[linux-lvm] Caching policy in machine learning context

Thu Feb 16 10:29:53 UTC 2017

Dne 15.2.2017 v 14:30 Jonas Degrave napsal(a):
> Thanks, I tried your suggestions, and tried going back to the mq policy and
> play with those parameters. In the end, I tried:
>
>     lvchange --cachesettings 'migration_threshold=20000000
>     sequential_threshold=10000000 read_promote_adjustment=1
>     write_promote_adjustment=4' VG
>
>
> With little success. This is probably due to the mq-policy looking only at the
> hit-count, rather than the hit-rate. Or at least, that is what I make up from
> line 595 in the code:
> http://lxr.free-electrons.com/source/drivers/md/dm-cache-policy-mq.c?v=3.19#L595
>
> I wrote a small script, so my users could empty the cache manually, if they
> want to:
>
>     #!/bin/bash
>     if [ "$(id -u)" != "0" ]; then
>        echo "This script must be run as root" 1>&2
>        exit 1
>     fi
>     lvremove -y VG/lv_cache
>     lvcreate -L 445G -n lv_cache VG /dev/sda
>     lvcreate -L 1G -n lv_cache_meta VG /dev/sda
>     lvconvert -y --type cache-pool --poolmetadata VG/lv_cache_meta VG/lv_cache
>     lvchange --cachepolicy smq VG
>     lvconvert --type cache --cachepool VG/lv_cache VG/lv
>
>
> So, the only remaining option for me, would to write my own policy. This
> should be quite simple, as you basically need to act as if the cache is not
> full yet.
>
> Can someone point me in the right direction as to how to do this? I have tried
> to find the last version of the code, but the best I could find was a redhat
> CVS-server which times out when connecting.
>
>     cvs -d :pserver:cvs at sources.redhat.com:/cvs/dm login cvs
>     CVS password:
>     cvs [login aborted]: connect to sources.redhat.com
>     <http://sources.redhat.com>(209.132.183.64):2401 failed: Connection timed out
>
>
>  Can someone direct me to the latest source of the smq-policy?
>

Hi

Yep - it does look like you have some special use-case where you know 'ahead 
of time' what's the usage pattern going to be.

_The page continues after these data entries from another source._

variable {s t : State} {h : Held}

/-- The invariant looks at no agenda and no counter, and at the port only in reset. -/
theorem surroundings (hs : s.Inv) (p : Option Transaction) (l : List Event) (c : Nat)
    (hp : s.rstN = false → p = none) : ({ s with port := p, agenda := l, freeCtr := c } : State).Inv :=
  { hs with
    held := fun h hh => { hs.held h hh with }
    in_reset := fun hr => { hs.in_reset hr with port_silent := hp hr } }

/-- A unit that holds no command and is out of reset needs its registers in range and its flags in order. -/
theorem of_idle (hs : s.Inv) (hn : t.nlimb = s.nlimb) (hb : t.base = s.base) (hregs : ∀ r, t.reg r < 2 ^ s.width)
    (hidle : t.seq = .idle)
    (herr : t.status.err ≠ .none → t.status.result = false ∧ t.status.xneg = false ∧ t.status.yneg = false)
    (hres : t.status.result = true → t.status.xneg = false ∧ t.status.yneg = false)
    (hrst : t.rstN = false → InResetInv t) : t.Inv where
  nlimb_pos := hn ▸ hs.nlimb_pos
  nlimb_le := hn ▸ hs.nlimb_le
  base_aligned := hb ▸ hs.base_aligned
  regs_lt r := by
    have hw : t.width = s.width := congrArg (32 * ·) hn
    exact hw ▸ hregs r
  held h hh := by rw [hidle] at hh; cases hh
  err_flags := herr
  result_signs := hres
  in_reset := hrst

/-- The values a command computes from are in range: they are those of the registers (spec/10_state.md R25). -/
theorem source_lt (hs : s.Inv) (r : RegIdx) : s.source r < 2 ^ s.width := by
  cases hseq : s.seq with
  | idle => simpa [State.source, hseq] using hs.regs_lt r
  | busy h =>
    rw [State.source_of_busy hseq, (hs.held h hseq).src_eq]
    exact hs.regs_lt r

/-! Completion -/

/-- An error completion leaves the flags at the 0 they had (spec/60_exceptions.md R200). -/
theorem complete_error (hs : s.Inv) (hb : s.seq = .busy h) (c : ErrCode) : (s.complete (.error c)).Inv := by
  have hh := hs.held h hb
  exact hs.of_idle rfl rfl hs.regs_lt rfl (fun _ => ⟨hh.result_clear, hh.xneg_clear, hh.yneg_clear⟩)
    (fun _ => ⟨hh.xneg_clear, hh.yneg_clear⟩) (fun hr => by cases hh.not_in_reset.symm.trans hr)

/-- The flags of a completion with results: ERR stays none, and RESULT and the signs are never written together
(spec/10_state.md R32). -/
theorem complete_results (hs : s.Inv) (hb : s.seq = .busy h) {ws : List (RegIdx × Nat)} {res : Option Bool}
    {sg : Option (Bool × Bool)} (hw : ∀ w ∈ ws, w.2 < 2 ^ s.width) (hex : res ≠ none → sg = none) :
    (s.complete (.results ws res sg)).Inv := by
  have hh := hs.held h hb
  refine hs.of_idle (by simp) (by simp) (State.reg_setRegs_lt hs.regs_lt hw) (by simp) ?_ ?_
    (fun hr => by simp [hh.not_in_reset] at hr) <;> rw [State.complete_results_status]
  · rw [Status.setDone_err, State.writeFlags_err]
    exact fun herr => absurd hh.err_clear herr
  · cases res with
    | some b =>
      rw [hex (by simp)]
      exact fun _ => ⟨hh.xneg_clear, hh.yneg_clear⟩
    | none => simp [State.writeFlags_none_result, hh.result_clear]

theorem complete_rule (hs : s.Inv) (hb : s.seq = .busy h) {i : Instr} {o : Outcome}
    (ho : ruleOutcome s i = some o) : (s.complete o).Inv := by
  cases o with
  | error c => exact hs.complete_error hb c
  | results ws res sg =>
    exact hs.complete_results hb (ruleOutcome_values_lt ho hs.source_lt)
      (fun hne => ((ruleOutcome_results ho).2.1 hne).1)

/-! The entropy source -/

/-- The dialogue of a held MRTEST with the entropy source moves freely (spec/43_miller_rabin.md R164). -/
theorem entropy_dialogue (hs : s.Inv) (hb : s.seq = .busy h) (hm : ∃ ra, decodeWord h.word = .ok (.mrtest ra))
    (req : Bool) (rs : List Word) :
    ({ s with seq := .busy { h with requested := req, responses := rs } } : State).Inv :=
  { hs with
    held := by
      rintro _ ⟨⟩
      exact { hs.held h hb with entropy_only_mrtest := fun _ => hm }
    in_reset := fun hr => by cases (hs.held h hb).not_in_reset.symm.trans hr }

theorem entropyResponse (hs : s.Inv) (w : Word) : (s.entropyResponse w).Inv := by
  unfold State.entropyResponse
  split
  · next h hb =>
    split
    · next hreq => exact hs.entropy_dialogue hb ((hs.held h hb).entropy_only_mrtest (.inl hreq)) _ _
    · exact hs
  · exact hs

/-! The sequencer -/

theorem sequencerStep (hs : s.Inv) (hst : sequencerStep s = .next t) : t.Inv := by
  cases hseq : s.seq with
  | idle =>
    rw [sequencerStep_of_idle hseq] at hst
    cases hst
    exact hs
  | busy h =>
    rcases sequencerStep_cases hseq hst with ⟨-, rfl⟩ | ⟨i, hd, hx⟩
    · exact hs.complete_error hseq .illegalCommand
    · rcases exec_cases hx with ⟨o, ho, rfl⟩ | ⟨ra, rfl, -, rfl⟩
      · rw [State.start_of_busy (State.busy_of_seq hseq)] at ho ⊢
        exact hs.complete_rule hseq ho
      · rw [State.start_of_busy (State.busy_of_seq hseq), State.requestEntropy_of_busy hseq]
        exact hs.entropy_dialogue hseq ⟨ra, hd⟩ _ _

/-! The host port -/

theorem accept (hs : s.Inv) (hr : s.rstN = true) (v : Word) : (s.accept v).Inv :=
  { hs with
    held := by
      rintro _ ⟨⟩
      exact ⟨rfl, rfl, rfl, rfl, rfl, rfl, rfl, by simp, hr⟩
    err_flags := fun _ => ⟨rfl, rfl, rfl⟩
    result_signs := nofun
    in_reset := fun hlow => by cases hr.symm.trans hlow }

'smq' policy is targeted to rather 'slowly' fill over the time with 'more time 
permanent data' which are known to be kept used over and over - so i.e. after 
reboot there is large chance you will need them again.

But in your case it seems you need a policy which fills very quickly with 
current set of date - i.e. some sore of  page-cache extension.

So to get to the source:

https://github.com/torvalds/linux/blob/master/drivers/md/dm-cache-policy-smq.c

relatively 'small' piece of code - by may take a while to get to it as you 
need to fit within policy rules - there is certain limited amount of data you 
may keep with cached data block and some others...

Once you get new dm caching policy loaded - lvm2 should be able to use it,
as  cache_policy & cache_settings  are 'free-from' strings.

For 4.12 kernel (likely) there is going to be new 'cache2-like' which should 
be match faster with startup...    but likely it may or may not solve your 
special 100GB workload.

Regards

Zdenek